== Saved data entries ==
-- ==== Sys2Proof/Machine/Transfer.lean ====
section
/-! DEFINITION. TAX (42_transfer.md rule R125). -/

namespace Sys2Proof.Machine

/-- `TAX` (0xAA), rule R125. `X <- A; SetZN(X)`. -/
def execTax (s : State) : Host.Outcome State Fault Refusal := .next ((s.setX s.a).setP (setZN s.p s.a))

end Sys2Proof.Machine
end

== The problem ==
Write out exactly the final stretch of the records: the line containing "(0xAA), rule R125." and every line after it, through the last, and nothing else.

== Expected answer ==
/-- `TAX` (0xAA), rule R125. `X <- A; SetZN(X)`. -/
def execTax (s : State) : Host.Outcome State Fault Refusal := .next ((s.setX s.a).setP (setZN s.p s.a))

end Sys2Proof.Machine
end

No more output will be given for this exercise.